Your goal
The material below contains a line with "h (BitVec.eq_of_toNat_eq e.symm)" and a line with "register file. -/". Copy exactly those two lines and all lines between them.

[Input Boundary: Start]

-- ==== Sys2Proof/Tests/Slice0.lean ====
section
/-! SUPPORT. For every clause of every statement a state and operands that meet its hypotheses; for every check of
WellFormed a command that it refuses; and small tests of single commands, whose expected values stand in the rule
that each test's comment names. -/

set_option maxRecDepth 20000
set_option Elab.async false
set_option linter.unusedVariables false

namespace Sys2Proof.Machine

/-- A device in a mode, for witnesses: every other field as reset leaves it. -/
def wMode (m : Mode) : Dev := { sys := { mode := m } }
/-- The device in READY with its host attached, a VF enabled and registers as a list gives them. -/
def wRegs (l : List (Nat × Word)) : State := { dev := { (wMode .ready).wrAll l with host := { attached := true, vfEnable := true, numVfs := 4, linkUp := true } } }
/-- The same with the register map as reset leaves it. -/
def wReady : State := wRegs []
/-- A valid bank of one state, one output and no inputs at an address: its header with its CRC-32C, the rest zero. -/
def wBank (base : Nat) : List (Nat × Byte) :=
  [(base, 1), (base + 2, 1), (base + 5, 1), (base + 10, 1), (base + 0x1C, 0x2C), (base + 0x1D, 0xAA), (base + 0x1E, 0x1D), (base + 0x1F, 0x7F)]
/-- A device in a mode, its axis 3 in a state, the register map as a list gives it. -/
def wAxis (m : Mode) (st : AxState) (l : List (Nat × Word)) : Dev := { (wMode m).wrAll l with core := [(3, { state := st })], saf := { deviceSto := false } }
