-- ==== Sys2Proof/Machine/Flow.lean ====
section
/-!
DEFINITION. Family 0, jumps, calls and returns (41_flow_and_system.md R140 to R147).
-/

namespace Sys2Proof.Machine

/-- CLS (R141): every framebuffer cell 0. -/
def execCls (s : State) : StepResult := .next (s.advance.setFb Framebuffer.clear)

/-- RET (R142): StackUnderflow when SP = 0; else pop into pc. -/
def execRet (s : State) : StepResult :=
  if h : s.sp.val ≠ 0 then .next (s.advance.pop.setPc (s.top h))
  else s.raise (encode .ret) .stackUnderflow

/-- SYS NNN (R140): DecodeError under SYS_POLICY = decode_error, a no-op under nop (log 4). -/
def execSys (nnn : Addr12) (s : State) : StepResult :=
  match s.cfg.sysPolicy with
  | .decodeError => s.raise (encode (.sys nnn)) .decode
  | .nop => .next s.advance

/-- JP NNN (R143). -/
def execJp (nnn : Addr12) (s : State) : StepResult := .next (s.advance.setPc (zext16 nnn))

/-- CALL NNN (R144): StackOverflow when SP = 16; else push pc0 + 2, the value pc has after the increment of R124, then
overwrite pc with the target. -/
def execCall (nnn : Addr12) (s : State) : StepResult :=
  if h : s.sp.val < 16 then .next ((s.push s.advance.pc h).setPc (zext16 nnn))
  else s.raise (encode (.call nnn)) .stackOverflow

/-- JP V0, NNN (R145): the sum is not reduced to 12 bits. -/
def execJpV0 (nnn : Addr12) (s : State) : StepResult :=
  .next (s.advance.setPc (zext16 nnn + zext16 (s.reg 0x0)))

end Sys2Proof.Machine
end

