-- ==== Sys2Proof/Machine/Dispatch.lean ====
section
/-!
DEFINITION. Dispatch (40_fetch_decode_dispatch.md R126): one arm per instruction, each a direct call of its meaning,
applied to the state before the step (`pc` = pc0).
-/

namespace Sys2Proof.Machine

def exec (i : Instr) (s : State) : Host.Outcome State Fault Refusal :=
  match i with
  | .cls => Sys2Proof.Machine.execCls s
  | .ret => Sys2Proof.Machine.execRet s
  | .sys nnn => Sys2Proof.Machine.execSys nnn s
  | .jp nnn => Sys2Proof.Machine.execJp nnn s
  | .call nnn => Sys2Proof.Machine.execCall nnn s
  | .seImm x kk => Sys2Proof.Machine.execSeImm x kk s
  | .sneImm x kk => Sys2Proof.Machine.execSneImm x kk s
  | .seReg x y => Sys2Proof.Machine.execSeReg x y s
  | .ldImm x kk => Sys2Proof.Machine.execLdImm x kk s
  | .addImm x kk => Sys2Proof.Machine.execAddImm x kk s
  | .ldReg x y => Sys2Proof.Machine.execLdReg x y s
  | .orReg x y => Sys2Proof.Machine.execOrReg x y s
  | .andReg x y => Sys2Proof.Machine.execAndReg x y s
  | .xorReg x y => Sys2Proof.Machine.execXorReg x y s
  | .addReg x y => Sys2Proof.Machine.execAddReg x y s
  | .subReg x y => Sys2Proof.Machine.execSubReg x y s
  | .shrReg x y => Sys2Proof.Machine.execShrReg x y s
  | .subnReg x y => Sys2Proof.Machine.execSubnReg x y s
  | .shlReg x y => Sys2Proof.Machine.execShlReg x y s
  | .sneReg x y => Sys2Proof.Machine.execSneReg x y s
  | .ldI nnn => Sys2Proof.Machine.execLdI nnn s
  | .jpV0 nnn => Sys2Proof.Machine.execJpV0 nnn s
  | .rnd x kk => Sys2Proof.Machine.execRnd x kk s
  | .drw x y n => Sys2Proof.Machine.execDrw x y n s
  | .skp x => Sys2Proof.Machine.execSkp x s
  | .sknp x => Sys2Proof.Machine.execSknp x s
  | .ldVxDt x => Sys2Proof.Machine.execLdVxDt x s
  | .ldVxK x => Sys2Proof.Machine.execLdVxK x s
  | .ldDtVx x => Sys2Proof.Machine.execLdDtVx x s
  | .ldStVx x => Sys2Proof.Machine.execLdStVx x s
  | .addIVx x => Sys2Proof.Machine.execAddIVx x s
  | .ldFVx x => Sys2Proof.Machine.execLdFVx x s
  | .ldBVx x => Sys2Proof.Machine.execLdBVx x s
  | .ldMemVx x => Sys2Proof.Machine.execLdMemVx x s
  | .ldVxMem x => Sys2Proof.Machine.execLdVxMem x s

end Sys2Proof.Machine
end

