-- ==== Sys2Proof/Safety.lean ====
section
/-!
DEFINITION. What claims about runs are stated in: the invariants of the state, the states that transactions can
reach, and a run without errors (60_exceptions.md R281: every Err is a fault that never counts as success).
-/

namespace Sys2Proof.Machine

/-- RAM is in its canonical form: equal memories are equal data. -/
def State.memWf (s : State) : Prop := s.mem.wf = true

/-- Every active stack frame holds a return address a CALL can push, at most 0x1000 (41_flow_and_system.md R142,
R144). -/
def State.framesBounded (s : State) : Prop :=
  ∀ k : Fin 16, k.val < s.sp.val → s.stack[k].toNat ≤ 0x1000

/-- The bound of 10_state.md R27 on the values `pc` takes. -/
def State.pcBounded (s : State) : Prop := s.pc.toNat ≤ 0x10FE

/-- The invariant of the running machine. -/
structure State.Inv (s : State) : Prop where
  mem    : s.memWf
  frames : s.framesBounded
  pc     : s.pcBounded

/-- The states that a list of transactions reaches from the reset under some straps (R70, R303). -/
def State.Reachable (s : State) : Prop :=
  ∃ (straps : Config) (ts : List Transaction), s = transactAll ts (State.resetWith straps)

/-- The replies of a list of transactions, in order. -/
def replies : List Transaction → State → List Reply
  | [], _ => []
  | t :: ts, s => (transact t s).2 :: replies ts (transact t s).1

/-- A step's reply that is no success: an Err (R281), or an answer outside the model. -/
def Reply.failed : Reply → Bool
  | .err _ | .unmodelled _ => true
  | .ok | .done | .byte _ | .cell _ | .peek _ => false

/-- A finite run in which no step returned Err (R281). -/
def safeRun (ts : List Transaction) (s : State) : Prop :=
  ∀ r ∈ replies ts s, r.failed = false

/-- An infinite run in which no step returned Err (R255, R281). -/
def safeForever (sched : Schedule) (s : State) : Prop :=
  ∀ n, (replyAt sched s n).failed = false

end Sys2Proof.Machine
end

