/-! ### Registers after register writes -/

/-- A register write is read back, and no other register changes (R21: no register has an alias). -/
theorem State.reg_setReg (x r : Nibble) (b : Byte) : (s.setReg x b).reg r = if r = x then b else s.reg r := by
  unfold State.reg State.setReg
  rw [Vector.getElem_set]
  by_cases h : r = x
  · subst h; simp
  · have : x.toNat ≠ r.toNat := fun e => h (BitVec.eq_of_toNat_eq e.symm)
    simp [h, this]

@[simp] theorem State.setReg_reg_same (x : Nibble) (b : Byte) : (s.setReg x b).reg x = b := by
  simp [State.reg_setReg]

theorem State.setReg_reg_ne (x r : Nibble) (b : Byte) (h : r ≠ x) : (s.setReg x b).reg r = s.reg r := by
  simp [State.reg_setReg, h]

/-- Two states with the same registers have the same register file. -/
theorem State.v_eq_of_reg_eq {s t : State} (h : ∀ r, t.reg r = s.reg r) : t.v = s.v := by
  apply Vector.ext
  intro k hk
  have := h (BitVec.ofNat 4 k)
  have e : (BitVec.ofNat 4 k).toNat = k := by simp; omega
  simpa [State.reg, e] using this

/-! ### setFlag and aluWrite (R180) -/

/-- Writing the flag is writing VF. -/
theorem State.setFlag_eq (f : Bool) : s.setFlag f = s.setReg vf (flagByte f) := rfl

/-- After the two writes of a flag-writing instruction VF is the flag, X the result unless X is F (R180, R194), and
every other register as before. -/
theorem State.aluWrite_reg (x r : Nibble) (b : Byte) (f : Bool) :
    (s.aluWrite x b f).reg r = if r = vf then flagByte f else if r = x then b else s.reg r := by
  simp [State.aluWrite, State.setFlag_eq, State.reg_setReg]

@[simp] theorem State.aluWrite_i (x : Nibble) (b : Byte) (f : Bool) : (s.aluWrite x b f).i = s.i := rfl
@[simp] theorem State.setFlag_i (f : Bool) : (s.setFlag f).i = s.i := rfl
@[simp] theorem State.aluWrite_pc (x : Nibble) (b : Byte) (f : Bool) : (s.aluWrite x b f).pc = s.pc + 2 := rfl
@[simp] theorem State.setFlag_pc (f : Bool) : (s.setFlag f).pc = s.pc := rfl
@[simp] theorem State.aluWrite_stack (x : Nibble) (b : Byte) (f : Bool) : (s.aluWrite x b f).stack = s.stack := rfl
@[simp] theorem State.setFlag_stack (f : Bool) : (s.setFlag f).stack = s.stack := rfl
@[simp] theorem State.aluWrite_sp (x : Nibble) (b : Byte) (f : Bool) : (s.aluWrite x b f).sp = s.sp := rfl
@[simp] theorem State.setFlag_sp (f : Bool) : (s.setFlag f).sp = s.sp := rfl
@[simp] theorem State.aluWrite_dt (x : Nibble) (b : Byte) (f : Bool) : (s.aluWrite x b f).dt = s.dt := rfl
@[simp] theorem State.setFlag_dt (f : Bool) : (s.setFlag f).dt = s.dt := rfl
@[simp] theorem State.aluWrite_st (x : Nibble) (b : Byte) (f : Bool) : (s.aluWrite x b f).st = s.st := rfl
@[simp] theorem State.setFlag_st (f : Bool) : (s.setFlag f).st = s.st := rfl
@[simp] theorem State.aluWrite_mem (x : Nibble) (b : Byte) (f : Bool) : (s.aluWrite x b f).mem = s.mem := rfl
@[simp] theorem State.setFlag_mem (f : Bool) : (s.setFlag f).mem = s.mem := rfl
@[simp] theorem State.aluWrite_fb (x : Nibble) (b : Byte) (f : Bool) : (s.aluWrite x b f).fb = s.fb := rfl
@[simp] theorem State.setFlag_fb (f : Bool) : (s.setFlag f).fb = s.fb := rfl
@[simp] theorem State.aluWrite_keys (x : Nibble) (b : Byte) (f : Bool) : (s.aluWrite x b f).keys = s.keys := rfl
@[simp] theorem State.setFlag_keys (f : Bool) : (s.setFlag f).keys = s.keys := rfl
@[simp] theorem State.aluWrite_cfg (x : Nibble) (b : Byte) (f : Bool) : (s.aluWrite x b f).cfg = s.cfg := rfl
@[simp] theorem State.setFlag_cfg (f : Bool) : (s.setFlag f).cfg = s.cfg := rfl
@[simp] theorem State.aluWrite_draws (x : Nibble) (b : Byte) (f : Bool) : (s.aluWrite x b f).draws = s.draws := rfl
@[simp] theorem State.setFlag_draws (f : Bool) : (s.setFlag f).draws = s.draws := rfl
@[simp] theorem State.aluWrite_readByte (x : Nibble) (b : Byte) (f : Bool) (p : Nat) :
    (s.aluWrite x b f).readByte p = s.readByte p := rfl
@[simp] theorem State.setFlag_readByte (f : Bool) (p : Nat) : (s.setFlag f).readByte p = s.readByte p := rfl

[Input Boundary: End]

Exercise answer
  · have : x.toNat ≠ r.toNat := fun e => h (BitVec.eq_of_toNat_eq e.symm)
    simp [h, this]

@[simp] theorem State.setReg_reg_same (x : Nibble) (b : Byte) : (s.setReg x b).reg x = b := by
  simp [State.reg_setReg]

theorem State.setReg_reg_ne (x r : Nibble) (b : Byte) (h : r ≠ x) : (s.setReg x b).reg r = s.reg r := by
  simp [State.reg_setReg, h]

/-- Two states with the same registers have the same register file. -/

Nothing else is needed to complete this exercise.